Polyarteritis nodosa

The polyarteritis nodosa (PAN, also Kussmaul -Maier disease) is a vasculitis (inflammation of blood vessels), which belongs to the group of autoimmune diseases. She will be classified as ANCA -negative vasculitis of medium-sized vessels, there is inflammation of the small and medium-sized arteries with a perlschnurartigen arrangement of the inflammatory nodules, with particular calves, forearms and inner organs are affected.

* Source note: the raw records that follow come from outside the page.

/-- A Zwirid port (R289-R296). -/
structure Port where
  /-- 3 bits; ZWL.STATUS.state; reset DOWN -/
  state : PortState := .down
  /-- ZWL.STATUS partner_switch, lanes_up, ZWL.PARTNER; reset 0 -/
  partnerSwitch : Bool := false
  lanes : BitVec 8 := 0
  partner : Nat × Nat := (0, 0)
  /-- 16 bits; R291 next flit sequence number to send; reset DESIGN CHOICE 0 (log 6) -/
  txSeq : Nat := 0
  /-- 16 bits; R294 next sequence number expected; reset DESIGN CHOICE 0 (log 6) -/
  rxSeq : Nat := 0
  /-- 512 flits; R294 replay buffer: the flits as sent, with the timestamp of the first sending; reset empty -/
  replay : List (Flit × Word64) := []
  /-- R294 times in a row the first flit of the buffer was resent; reset 0 -/
  resends : Nat := 0
  /-- R294 a NAK was sent and its flit has not come; reset 0 -/
  nakSent : Bool := false
  /-- R294 flit named by the last NAK received; reset 0 -/
  nakSeq : Nat := 0
  /-- R349 a NAK received while the gong is active, whose flits are sent again at resume; reset none -/
  nakDue : Option Nat := none
  /-- R295 data flits received since the last MAC flit; reset none -/
  group : List GroupFlit := []
  /-- R293 R295 packets of verified groups that the port's buffers hold, oldest first; reset none -/
  rx : List Packet := []
  /-- R291 R293 credits to return to the partner, by virtual channel 0-2, in 64-byte units; reset 0 -/
  owed : Nat × Nat × Nat := (0, 0, 0)
  /-- R295 failed tags in a row; reset 0 -/
  macRun : Nat := 0
  /-- R295 R296 group counters sent and expected; reset 0 -/
  txGroup : Nat := 0
  rxGroup : Nat := 0
  /-- R296 key phases, transmit and receive, reset 0; the next key of the transmit direction, reset none -/
  txPhase : Bool := false
  rxPhase : Bool := false
  nextKey : Option LinkKey := none
  /-- R296 the next key of the receive direction; reset none -/
  rxNext : Option LinkKey := none
  /-- R295 R422 the current keys of the two directions; reset none, here 0 -/
  txKey : LinkKey := {}
  rxKey : LinkKey := {}
  /-- R422 this end is the requester of the hop's session; reset 0 -/
  requester : Bool := false
  /-- R293 credits held of the receiver, by virtual channel 0-2; reset 0 -/
  credit : Sparse Nat := []
  /-- R295 flits awaiting a MAC flit on the sending side; reset 0 -/
  txOpen : Nat := 0
  /-- R293 packets that wait for credit, oldest first; reset none -/
  waiting : List Packet := []
  /-- R291 highest flit sequence number that the partner has received; reset 0 -/
  acked : Nat := 0
  /-- R304 requests sent since the last marked one; reset 0 -/
  markCount : Nat := 0
  /-- occurrences of link errors since device reset (format L of R354); reset 0 -/
  faults : Nat := 0
deriving DecidableEq, Repr

structure Links where
  /-- 18 x; 09_bells_links.md R289-R296 ports; reset DOWN -/
  ports : Sparse Port := []
  /-- 8,192 x 2 bits; R305 peer states, with the time HOLD was entered; reset NORMAL -/
  peers : Sparse (PeerState × Word64) := []
  /-- 8,192 x 18 bits; R301 route masks; reset 0 -/
  routes : Sparse Word := []
  /-- R300 requests awaiting an answer or retirement, oldest first; reset none -/
  reqs : List Req := []
  /-- counter; the model's own numbering of requests; reset 0 -/
  nextReq : Nat := 0
  /-- 8,192 x 22 bits; R292 next end-to-end sequence number to a destination; reset DESIGN CHOICE 0 (log 6) -/
  seqs : Sparse Nat := []
  /-- R301 port last used toward a destination; reset 0 -/
  turn : Sparse Nat := []
  /-- 1 bit; R306 ZWL.HOLD.holding; reset 0 -/
  holdTx : Bool := false
deriving DecidableEq, Repr

/-! ### Observation -/

/-- An armed counter (R338): threshold and actions. -/
structure Armed where
  threshold : Word64 := 0
  actions : Nat := 0
deriving DecidableEq, Repr

inductive TrcState where
  | off | capturing | done | stopped
deriving DecidableEq, Repr

/-- One region's trace store control (R340-R342). -/
structure Trc where
  state : TrcState := .off
  wrapped : Bool := false
  triggered : Bool := false
  cfgErr : Bool := false
  dumpDone : Bool := false
  dumping : Bool := false
  wrPtr : Nat := 0
  trigIdx : Nat := 0
  /-- R341 records written since enable, in CENTRE mode since the trigger -/
  count : Nat := 0
  /-- records queued in the sources' buffers, in order of arrival: (source, 32 bytes) -/
  queue : List (Nat × List Byte) := []
  /-- pending drop counts by source -/
  drops : Sparse Nat := []
  /-- R341 records in the pre-trigger ring -/
  pre : Nat := 0
  /-- TRC page: entries that fail parity when read (store_parity) -/
  bad : List Nat := []
deriving DecidableEq, Repr

inductive GongState where
  | running | stopping | stopped | resuming
deriving DecidableEq, Repr

/-- The gong unit (R345-R351). -/
structure Gong where
  state : GongState := .running
  cause : Word := 0
  raisedAt : Word64 := 0
  extra : Nat := 0
  skew : Sparse Nat := []
  cuts : Sparse Word64 := []
  flitsRx : Nat := 0
  flitsTx : Nat := 0
  stoppedAt : Word64 := 0
  /-- R350 contexts killed while the gong is active, whose slots see it at resume -/
  kills : List Nat := []
deriving DecidableEq, Repr

/-- An operation queued at the DGS unit (R329). -/
structure DgsOp where
  slot : Nat := 0
  /-- the answer: the status with which the DIGEST_CTL ends, and its record -/
  answer : Option (Status × Option FaultRec) := none
  /-- R348 it had begun when the gong stopped the device -/
  begun : Bool := false
deriving DecidableEq, Repr

structure Observe where
  /-- 32 x 64 x 64 bits; 11_observability.md R332 event counters, keyed engine*64+counter; reset 0 -/
  cnt : Sparse Word64 := []
  /-- 32 x 64 x 16 bits; R336 selections in force; reset 0 -/
  sel : Sparse Word := []
  /-- R336 engines with a staged selection, and R336 engines with a staged clear; reset none -/
  selStaged : List Nat := []
  clrStaged : List Nat := []
  /-- 32 x 64; R338 armed counters; reset none -/
  armed : Sparse (Option Armed) := []
  /-- 32 x 64 x 64 bits; CNT.MATCH_THR and MATCH_ACT as written, keyed engine*64+counter: lo, hi, act; reset 0 -/
  thr : Sparse (Word × Word × Word) := []
  /-- 4 x; R339-R342 trace control; reset OFF -/
  trc : Sparse Trc := []
  /-- 4 x 262,144 x 32 bytes; R339 trace store, keyed region*262144+entry; reset: undefined (free value, log 7) -/
  trace : Sparse (List Byte) := []
  /-- R345-R351 the gong; reset RUNNING -/
  gong : Gong := {}
  /-- 64 entries; 10_determinism.md R329 operations at the DGS unit, oldest first; reset none -/
  dgs : List DgsOp := []
deriving DecidableEq, Repr

/-! ### Errors -/

structure Faults where
  /-- R357 records detected and not yet taken by a region fault queue, oldest first; reset none -/
  detected : List FaultRec := []
  /-- R357 R359 records on their way to the device fault log, oldest first; reset none -/
  toLog : List FaultRec := []
  /-- 32 bits x 4; R236 last region record number; reset 0 -/
  seq : Sparse Nat := []
  /-- 256 x 64 bytes; R358 the device fault log; reset empty at power-on -/
  log : Sparse (List Byte) := []
  /-- 64 bytes; R360 the overflow entry; reset empty -/
  ovf : List Byte := []
  /-- 32 bits; R359 last log entry number; reset 0 at power-on -/
  logSeq : Nat := 0
  /-- engines with a RESET or RESET-NS action due, as (engine, code, strike); R352; reset none -/
  resets : List (Nat × Nat × Bool) := []
  /-- device reset due, with its cause word (R375); reset none -/
  devReset : Option Word := none
deriving DecidableEq, Repr

/-! ### Host interface -/

/-- TDISP interface states (R400). -/
inductive Tdi where
  | unlocked | locked | run | error
deriving DecidableEq, Repr

/-- A virtual function (R393-R401). -/
structure Vf where
  /-- 3 bits; PCX.VF_CFG.tdi; reset CONFIG_UNLOCKED -/
  tdi : Tdi := .unlocked
  /-- 8 bits; PCX.VF_CFG.key_slot, none when not assigned; reset none -/
  keySlot : Option Nat := none
  /-- 44 bits; PCX.VF_APT_BASE lo and hi; reset 0 -/
  aptLo : Word := 0
  aptHi : Word := 0
  /-- R400 stream bound at LOCK_INTERFACE; reset none -/
  stream : Option Nat := none
  /-- R379 not yet quiescent; reset 0 -/
  flrBusy : Bool := false
deriving DecidableEq, Repr

/-- An access of the engine's own that waits for the Translation Completion of its page (R228): a descriptor read of a slot, or a record
of a slot, a completion record with its place in the shadow ring and its entry. -/
inductive AskUse where
  | descriptor
  | record (bytes : List Byte) (completion : Option (Option Nat × Shadow))
deriving DecidableEq, Repr

structure Ask where
  fn : Nat := 0
  addr : Nat := 0
  engine : Nat := 0
  slot : Nat := 0
  use : AskUse := .descriptor
  /-- R348 the translation came while the gong was active; the access goes at resume -/
  granted : Bool := false
deriving DecidableEq, Repr

/-- A read the device sent to the host (R229, R384). -/
structure HostRead where
  id : Nat := 0
  slot : Nat := 0
  addr : Nat := 0
  len : Nat := 0
  answered : Bool := false
  failed : Bool := false
  data : List Byte := []
  /-- a read that no longer has a reader; its data is dropped on arrival (R269, R365) -/
  dropped : Bool := false
  /-- R228: the access waits for the Translation Completion of its page; a write's access waits here too -/
  ats : Bool := false
  /-- R348: translated while the gong was active; its request is sent at resume -/
  queued : Bool := false
  /-- R223 the virtual address of the access and the size of the page that translated it; 0 for none -/
  va : Nat := 0
  log2 : Nat := 0
  write : Bool := false
deriving DecidableEq, Repr

/-- An IDE stream (R399): whether it is Secure, the keys programmed (key set, sub-stream, direction), the key set in use, whether it
has become Insecure and awaits new keys, its RID association block and its two address association blocks. -/
structure Ide where
  secure : Bool := false
  programmed : List (Nat × Nat × Bool) := []
  keySet : Nat := 0
  failed : Bool := false
  rid : Option (Nat × Nat) := none
  regions : Sparse (Nat × Nat) := []
deriving DecidableEq, Repr

/-- The errors that Advanced Error Reporting reports (R405). -/
inductive AerError where
  | receiverError | badTlp | badDllp | replayTimeout | replayRollover | malformedTlp | unexpectedCompletion | completerAbort
deriving DecidableEq, Repr

/-- What the device has sent to the outside: the host, the links, the board, the management controller. An access of host memory is
marked Translated when its address comes from the address translation cache (R228). -/
inductive Msg where
  /-- posted write to host memory (R386) -/
  | hostWrite (fn addr : Nat) (data : List Byte) (translated : Bool := false)
  /-- read request to the host -/
  | hostReadReq (fn id addr len : Nat) (translated : Bool := false)
  /-- zero-length read of R271 -/
  | zeroRead (fn addr : Nat) (translated : Bool := false)
  /-- MSI-X message of a vector (R402, R404), with the address and the data of its table entry -/
  | msix (fn vector : Nat) (addr : Nat := 0) (data : Word := 0)
  /-- error message of Advanced Error Reporting (R405) -/
  | errorMsg (correctable : Bool)
  /-- completion of a host read of BAR0 or BAR2: data, or the failure -/
  | readCpl (fn : Nat) (data : List Byte)
  | unsupported (fn : Nat)
  | aborted (fn : Nat)
  /-- ATS (R228, R230) -/
  | translationReq (fn addr : Nat)
  | invalCpl (fn tag : Nat)
  /-- a flit of a port (R291); good is false where an injection corrupts its codeword or its tag -/
  | flit (port : Nat) (f : Flit) (good : Bool)
  /-- AVSBus write of Vout in mV (R430) -/
  | avs (region mv : Nat)
  /-- PLDM PlatformEventMessage: sensor, level (R427) -/
  | platformEvent (sensor level : Nat)
  /-- answer of the SPDM or PLDM responder: request code, response bytes -/
  | answer (proto code : Nat) (data : List Byte)
deriving DecidableEq, Repr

Identification and Nomenclature

The PAN is also known as periarteritis nodosa, polyarteritis nodosa or polyarteritis Kussmaul -Maier. According to the Chapel Hill Consensus Conference of 1994, however, polyarteritis nodosa, the official name. Furthermore, it is more frequent than the CPAN ( classic PAN), abbreviated to distinguish them from the microscopic polyangiitis (MPA or MPAN ), but which is now regarded as a separate disease.

Epidemiology

The PAN is a rare disease whose annual incidence is assumed to be 5 per 100,000 inhabitants. The disease affects more men (male: female = 3:1)

Cause

An exact cause of primary ( idiopathic ) PAN is not known as in almost all autoimmune diseases. However, 30% of cases with chronic hepatitis C (predominantly genotype 2) or hepatitis B are associated, which is referred to as secondary polyarteritis nodosa ..

Pathogenesis

During inflammation there is a necrosis of the vessel wall with the infiltration of neutrophils. By necrosis, it leads to the narrowing of the vessel with thrombosis and infarction of the terminal vascular bed in the affected tissues.

Symptoms

• General: in almost 95 % of patients experience non-specific symptoms such as fever ( > 38.5 ° C), muscle and joint pain, night sweats and weight loss.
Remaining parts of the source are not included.